3.2 Account cancellation
When an organisation cancels, access to the platform is revoked immediately. Associated data is permanently deleted within 30 days of cancellation, except for payment records, which are retained for 7 years to satisfy HMRC requirements. The 30-day window exists to support recovery from accidental cancellation and to allow export of data.
3.3 Right-to-erasure request
Under UK GDPR Article 17, a data subject may request erasure of their identifiable data. Requests are fulfilled within 30 calendar days. Where data has been anonymised and aggregated to the point that the data subject is no longer identifiable, that aggregate data may be retained for statistical purposes.

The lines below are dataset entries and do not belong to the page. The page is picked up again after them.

-- ==== Sys2Proof/Machine/LoadStore.lean ====
section
/-! DEFINITION. The load and store instructions (44_load_store.md). -/

namespace Sys2Proof.Machine

/-- `Lis` (44_load_store.md R96): the word under the advanced PC, then 4 more. -/
def execLis (d : Reg) (S : State) : Host.Outcome State Fault Refusal :=
  inFrame S fun S => do
    let v ← memRead S (uint S.pc)
    .ok ((S.setReg d v).setPc (nextPc S.pc))

/-- `Lw` (44_load_store.md R97): the range check, then the read (60_exceptions.md R109). -/
def execLw (t s : Reg) (i : BitVec 16) (S : State) : Host.Outcome State Fault Refusal :=
  inFrame S fun S => do
    let a ← dataAddress S s i
    let v ← memRead S a
    .ok (S.setReg t v)

/-- `Sw` (44_load_store.md R98): the range check, then the write, which creates the entry if there is none. -/
def execSw (t s : Reg) (i : BitVec 16) (S : State) : Host.Outcome State Fault Refusal :=
  inFrame S fun S => do
    let a ← dataAddress S s i
    .ok (memWrite S a (S.reg t))

end Sys2Proof.Machine
end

Drivers whose data has been uploaded to the platform by a DSP should direct erasure requests to the DSP in the first instance. The DSP is the controller of that data.
3.4 Organisation deletion
If an organisation record is deleted — whether by the DSP or by us on account closure — all data associated with that organisation is cascade-deleted across every table. This includes driver records, performance data, concession records, derived intelligence, coaching messages, field reports, and all uploaded files. Audit logs referencing the organisation are anonymised (organisation identifiers removed) at the end of their 36-month retention period.
4. Exporting data before deletion
Organisations are encouraged to export their data before cancelling a subscription. The platform provides three export routes:
- CSV export. Driver performance data, concession records, and compliance metrics are available as CSV files from the dashboard.

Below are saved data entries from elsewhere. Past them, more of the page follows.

/-- The same, some steps on. -/
def launchedAfter (program : List Word) (n : Nat) : State := stepsState n (launched program)

theorem fetches_of {S : State} {w : Word} (h : S.status = .running ∧ S.pc ≠ S.cfg.sentinel ∧ uint S.pc % 4 = 0 ∧
    S.entry (uint S.pc) = some w) : Fetches S w := h

theorem witness_TableRowsDecode_catch_all : ∀ r ∈ decodeTable, (0x00000001 : Word) &&& r.mask ≠ r.pattern := by decide
theorem witness_TableRowsDecode_first_and_last :
    (0x00221820 : Word) &&& 0xFC0007FF = 0x00000020 ∧ (0x03E00009 : Word) &&& 0xFC1FFFFF = 0x00000009 ∧
    (0x8FFFFFFF : Word) &&& 0xFC000000 = 0x8C000000 := by decide
theorem witness_TableRowsDecode_register_rows :
    (0x00221822 : Word) &&& 0xFC0007FF = 0x22 ∧ (0x00220018 : Word) &&& 0xFC00FFFF = 0x18 ∧
    (0x00220019 : Word) &&& 0xFC00FFFF = 0x19 ∧ (0x0022001A : Word) &&& 0xFC00FFFF = 0x1A ∧
    (0x0022001B : Word) &&& 0xFC00FFFF = 0x1B ∧ (0x00001810 : Word) &&& 0xFFFF07FF = 0x10 ∧
    (0x00001812 : Word) &&& 0xFFFF07FF = 0x12 ∧ (0x0000F814 : Word) &&& 0xFFFF07FF = 0x14 := by decide
theorem witness_TableRowsDecode_other_rows :
    (0xAFFFFFFF : Word) &&& 0xFC000000 = 0xAC000000 ∧ (0x0022182A : Word) &&& 0xFC0007FF = 0x2A ∧
    (0x0022182B : Word) &&& 0xFC0007FF = 0x2B ∧ (0x10220001 : Word) &&& 0xFC000000 = 0x10000000 ∧
    (0x1422FFFF : Word) &&& 0xFC000000 = 0x14000000 ∧ (0x03E00008 : Word) &&& 0xFC1FFFFF = 0x08 := by decide

theorem witness_DecodeOfEncode : (Instr.lw 31 31 0xFFFF).wellFormed = true ∧ (Instr.unknown 0).wellFormed = true := by
  decide

theorem witness_RowsAreDisjointAndCounted : decodeTable.Perm decodeTable := List.Perm.refl _

theorem witness_UnknownWordsByFieldsFault : Fetches (launched [1]) 1 ∧ firstRow 1 = none := by
  refine ⟨fetches_of (by decide), ?_⟩
  rw [firstRow, List.find?_eq_none]
  decide

theorem witness_StepFollowsTheFrame_terminal : ((launched []).setStatus .halted).status ≠ .running := by decide
theorem witness_StepFollowsTheFrame_sentinel :
    ((launched []).setPc 0x8123456C).status = .running ∧
    ((launched []).setPc 0x8123456C).pc = ((launched []).setPc 0x8123456C).cfg.sentinel := by decide
theorem witness_StepFollowsTheFrame_misaligned :
    ((launched []).setPc 0xFFFFFFFF).status = .running ∧
    ((launched []).setPc 0xFFFFFFFF).pc ≠ ((launched []).setPc 0xFFFFFFFF).cfg.sentinel ∧
    uint ((launched []).setPc 0xFFFFFFFF).pc % 4 ≠ 0 := by decide
theorem witness_StepFollowsTheFrame_absent :
    (launched []).status = .running ∧ (launched []).pc ≠ (launched []).cfg.sentinel ∧ uint (launched []).pc % 4 = 0 ∧
    (launched []).entry (uint (launched []).pc) = none := by decide
theorem witness_StepFollowsTheFrame_fetched : Fetches (launched [0x00221820]) 0x00221820 := fetches_of (by decide)

theorem witness_StepRunsPlacedInstruction : decodeTableWord 64 0x0000000500001814 = some (.lis 3) := by decide

theorem witness_PcAfterCompletedStep :
    Fetches (launched [0x00001814, 5]) 0x00001814 ∧
    step (launched [0x00001814, 5]) = .next (launchedAfter [0x00001814, 5] 1) ∧
    (launchedAfter [0x00001814, 5] 1).status = .running := ⟨fetches_of (by decide), rfl, by decide⟩

theorem witness_RegisterZeroIsOrdinary_lis :
    (launched [0x00000014, 0xFFFFFFFF]).entry
      (uint (word ((uint (launched [0x00000014, 0xFFFFFFFF]).pc : Int) + 4))) = some 0xFFFFFFFF := by decide
theorem witness_RegisterZeroIsOrdinary_lw :
    0 ≤ effectiveAddress (launched [7]) 0 0 ∧ effectiveAddress (launched [7]) 0 0 < 2 ^ 32 ∧
    (launched [7]).entry (effectiveAddress (launched [7]) 0 0).toNat = some 7 := by decide

theorem witness_AluResultsIndependentOfReading :
    ∃ S T S' T' : State, S.reg 1 = T.reg 1 ∧ S.reg 2 = T.reg 2 ∧ S.reg 3 ≠ T.reg 3 ∧
      exec (.add 3 1 2) S = .next S' ∧ exec (.add 3 1 2) T = .next T' :=
  ⟨small [(1, 1), (2, 2)] [], small [(1, 1), (2, 2), (3, 0xDEADBEEF)] [], _, _, by decide, by decide, by decide, rfl, rfl⟩
theorem witness_AluResultsIndependentOfReading_sub :
    ∃ S T S' T' : State, S.reg 1 = T.reg 1 ∧ S.reg 2 = T.reg 2 ∧
      exec (.sub 3 1 2) S = .next S' ∧ exec (.sub 3 1 2) T = .next T' :=
  ⟨small [(2, 0x80000000)] [], small [(2, 0x80000000), (3, 9)] [], _, _, by decide, by decide, rfl, rfl⟩

theorem witness_ProductsAreExact :
    ∃ S T U : State, exec (.mult 1 2) S = .next T ∧ exec (.multu 1 2) S = .next U ∧ (S.reg 1).msb = true :=
  ⟨small [(1, 0x80000000), (2, 0x7FFFFFFF)] [], _, _, rfl, rfl, by decide⟩
theorem witness_HiWordsDifferByOperands :
    ∃ S T U : State, exec (.mult 1 2) S = .next T ∧ exec (.multu 1 2) S = .next U ∧ T.hi ≠ U.hi :=
  ⟨small [(1, 0xFFFFFFFE), (2, 3)] [], _, _, rfl, rfl, by decide⟩
/-- Vectors M5 and M14: the operands on which the sentence of 42_multiply_divide.md R82 fails. -/
theorem witness_HiWordsDifferExactlyOnBit31 :
    ∃ S T U : State, exec (.mult 1 2) S = .next T ∧ exec (.multu 1 2) S = .next U ∧ (S.reg 1).msb = true ∧
      T.hi = 0x40000000 ∧ U.hi = 0x40000000 :=
  ⟨small [(1, 0x80000000), (2, 0x80000000)] [], _, _, rfl, rfl, by decide, by decide, by decide⟩

theorem witness_UnsupportedVariantsFault :
    Instr.bne 1 2 0xFFFF ∈ [Instr.div 1 2, .divu 1 2, .mfhi 3, .mflo 3, .slt 3 1 2, .sltu 3 1 2, .beq 1 2 0xFFFF,
      .bne 1 2 0xFFFF] := by decide

theorem witness_RecordedWordIsTheFetchedOne_unsupported :
    Fetches (launched [0x0022001A]) 0x0022001A ∧ executes (decode 0x0022001A) = false :=
  ⟨fetches_of (by decide), by decide⟩
theorem witness_RecordedWordIsTheFetchedOne_unknown :
    Fetches (launched [0xFFFFFFFF]) 0xFFFFFFFF ∧ executes (decode 0xFFFFFFFF) = false :=
  ⟨fetches_of (by decide), by decide⟩

theorem witness_LisLoadsInlineWord_present :
    ((launched [0xABCD]).setPc 0xFFFFFFFC).entry (uint (word ((uint (0xFFFFFFFC : Word) : Int) + 4))) = some 0xABCD := by
  decide
theorem witness_LisLoadsInlineWord_absent :
    (launched [0x00001814]).entry (uint (word ((uint (launched [0x00001814]).pc : Int) + 4))) = none := by decide

theorem witness_LwLoadsEntry_top :
    0 ≤ effectiveAddress (small [(4, 0xFFFF8000)] [(0xFFFFFFFF, 9)]) 4 0x7FFF ∧
    effectiveAddress (small [(4, 0xFFFF8000)] [(0xFFFFFFFF, 9)]) 4 0x7FFF < 2 ^ 32 ∧
    (small [(4, 0xFFFF8000)] [(0xFFFFFFFF, 9)]).entry
      (effectiveAddress (small [(4, 0xFFFF8000)] [(0xFFFFFFFF, 9)]) 4 0x7FFF).toNat = some 9 := by decide
theorem witness_LwLoadsEntry_below : effectiveAddress (small [] []) 0 0xFFFF < 0 := by decide
theorem witness_LwLoadsEntry_above : 2 ^ 32 ≤ effectiveAddress (small [(4, 0xFFFFFFFC)] []) 4 4 := by decide
theorem witness_LwLoadsEntry_absent :
    0 ≤ effectiveAddress (small [] []) 4 0 ∧ effectiveAddress (small [] []) 4 0 < 2 ^ 32 ∧
    (small [] []).entry (effectiveAddress (small [] []) 4 0).toNat = none := by decide

theorem witness_SwStoresWord_in_range :
    0 ≤ effectiveAddress (small [(4, 0xFFFFFFFF)] []) 4 0 ∧
    effectiveAddress (small [(4, 0xFFFFFFFF)] []) 4 0 < 2 ^ 32 := by decide
theorem witness_SwStoresWord_out_of_range : 2 ^ 32 ≤ effectiveAddress (small [(4, 0xFFFFFFFF)] []) 4 1 := by decide

/-- `sw $1, 256($0)` then `lw $5, 256($0)`. -/
theorem witness_StoreThenLoadReturnsWord :
    Fetches (launched [0xAC010100, 0x8C050100]) 0xAC010100 ∧ decode 0xAC010100 = .sw 1 0 0x100 ∧
    step (launched [0xAC010100, 0x8C050100]) = .next (launchedAfter [0xAC010100, 0x8C050100] 1) ∧
    (launchedAfter [0xAC010100, 0x8C050100] 1).status = .running ∧
    Fetches (launchedAfter [0xAC010100, 0x8C050100] 1) 0x8C050100 ∧ decode 0x8C050100 = .lw 5 0 0x100 :=
  ⟨fetches_of (by decide), by decide, rfl, by decide, fetches_of (by decide), by decide⟩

- PDF reports. Intelligence reports, briefing dossiers, and investigation summaries can be generated and downloaded as PDFs.
- Full data-subject-access export. A complete, machine-readable export of all data held for the organisation is available on request, fulfilling UK GDPR Article 20 (right to data portability). Contact privacy@nexusdsp.ai.
We recommend completing all necessary exports before initiating cancellation. Data cannot be recovered after the 30-day deletion window has closed.
5. Backup and recovery
- Retention. Database backups are retained for 7 days via Supabase Pro infrastructure.
- Point-in-Time Recovery. PITR is enabled, allowing restoration to any point within the 7-day backup window for disaster recovery.
- Location. All backups are encrypted at rest and stored in the EU-West-1 (Republic of Ireland) region, ensuring data remains within UK-GDPR-adequate jurisdictions.
- Relationship to deletion. Backups do not extend retention periods. When data is deleted from the live database, it expires from backups within the 7-day backup cycle.
6. Review
This policy is reviewed annually or whenever a material change occurs to the platform's data processing activities, regulatory environment, or infrastructure. Material changes include the introduction of new data categories, changes to sub-processors, or updates to UK data-protection legislation.
Next scheduled review: April 2027
7. Contact
For questions about this policy, or to submit a retention enquiry, contact us at privacy@nexusdsp.ai or our Data Protection Officer at dpo@nexusdsp.ai.
VELLOX LTD, company number 17136312, registered in England and Wales. Registered office: Cranberrie Heights, Old Newport Road, Old St Mellons, Cardiff CF3 5FX. ICO registration: ZC115373.